-- ==== Sys2Proof/Machine/Timing.lean ====
section
/-! DEFINITION. The lengths of the part's timers, in µs, and the model's clock (log entry 1). -/

namespace Sys2Proof.Machine

/-- A scan in RUN, INIT and SHUTDOWN (R2, R4). -/
def scanPeriod : Nat := 1000
/-- A poll in STANDBY (R5). -/
def pollPeriod : Nat := 32000
/-- The long-press timer (R14). -/
def longPressTime : Nat := 800000
/-- The rocker request interval (R8). -/
def rockerPeriod : Nat := 5000
/-- The 10 ms in which three ring detents make the long step (R60). -/
def detentWindow : Nat := 10000
/-- A conversion (R24). -/
def conversionTime : Nat := 8
/-- A calibration (R31). -/
def calibrationTime : Nat := 2000
/-- A control event, a sample event, a level event (R41, R71, R147). -/
def eventPeriod : Nat := 1000
/-- The time without an edge that makes the speed 0, a stall suspect or the end of a seek (R40, R45, R48). -/
def noEdgeTime : Nat := 50000
/-- The stall pause (R45). -/
def stallPauseTime : Nat := 20000
/-- The life of a stall suspect (R45). -/
def suspectTime : Nat := 500000
/-- The homing timer (R47). -/
def homingTime : Nat := 25000000
/-- The focus override window (R60). -/
def overrideTime : Nat := 2000000
/-- The FSYNC watch (R90). -/
def watchTime : Nat := 100000
/-- The debounce of a card line (R102). -/
def cardDebounce : Nat := 50000
/-- The mount timer (R103). -/
def mountTime : Nat := 10000000
/-- The confirmation timer (R114). -/
def confirmTime : Nat := 500000
/-- The close timer (R119). -/
def closeTime : Nat := 3000000
/-- The accounting timer (R122). -/
def accountTime : Nat := 1000000
/-- The toggle inhibit (R118). -/
def inhibitTime : Nat := 300000
/-- The settling period (R156). -/
def settlingTime : Nat := 500000
/-- The time from the lens stop to the release of PWR_HOLD (R188). -/
def releaseTime : Nat := 100000

/-- The period of the internal frame timer (section 5.1). -/
def framePeriod : Rate → Nat
  | .r24 => 41667
  | .r25 => 40000
  | .r30 | .r30df => 33367

/-- Half the period of a blinking tally pattern (R127). -/
def blinkHalf : Tally → Nat
  | .blink2 => 250000
  | .blink4 => 125000
  | .off | .lit => 0

/-- The periods of a beeper pattern, on and off by turns from an on period (R21, column Sound). -/
def patternPeriods : Pattern → List Nat
  | .short => [40000]
  | .double => [40000, 60000, 40000]
  | .long => [400000]
  | .reject => [30000, 30000, 30000, 30000, 30000]

/-- The duration of a beeper pattern (R21, column Duration). -/
def patternTime : Pattern → Nat
  | .short => 40000
  | .double => 140000
  | .long => 400000
  | .reject => 150000

/-- The time a TIMED warning stays in the set; none for a CONDITION kind (R167). -/
def warnTime : WarnKind → Option Nat
  | .recFailed => some 3000000
  | .audioOver => some 1000000
  | .keysLocked | .tokensFull => some 2000000
  | .supplyCutoff | .supplyLow | .mediaFull | .cardError | .stabFault | .lensFault | .fsyncLost | .mediaLow
  | .supplyWarn => none

/-- The supply request interval (R181). -/
def supplyPeriod : PowerState → Nat
  | .standby => 100000
  | .init | .run | .shutdown => 10000

/-- The interval of the switch scan (R2, R4, R5). -/
def scanInterval : PowerState → Nat
  | .standby => pollPeriod
  | .init | .run | .shutdown => scanPeriod

/-- The clock comes to the time of an event that is due at `t`; it never goes back (log entry 1). -/
def State.atTime (t : Nat) (s : State) : State := { s with clock := max s.clock t }

/-- The whole ms left at the time `now` of a timer that expires at `t`, a started ms counted whole; 0 where
the time is reached and the expiry not yet commanded, also of the settling time that R145 gives as 1..500 ms. DESIGN CHOICE, log entry
1. -/
def msLeft (now t : Nat) : Nat := (t - now + 999) / 1000

end Sys2Proof.Machine
end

* **AIM OF THE TASK**: The required answer is the exact run of lines above starting at the line with "timer (R103). -/" and ending at the line with "def accountTime : Nat := 1000000", with both ends present.

* **RESULT FOR THIS TASK**:
/-- The mount timer (R103). -/
def mountTime : Nat := 10000000
/-- The confirmation timer (R114). -/
def confirmTime : Nat := 500000
/-- The close timer (R119). -/
def closeTime : Nat := 3000000
/-- The accounting timer (R122). -/
def accountTime : Nat := 1000000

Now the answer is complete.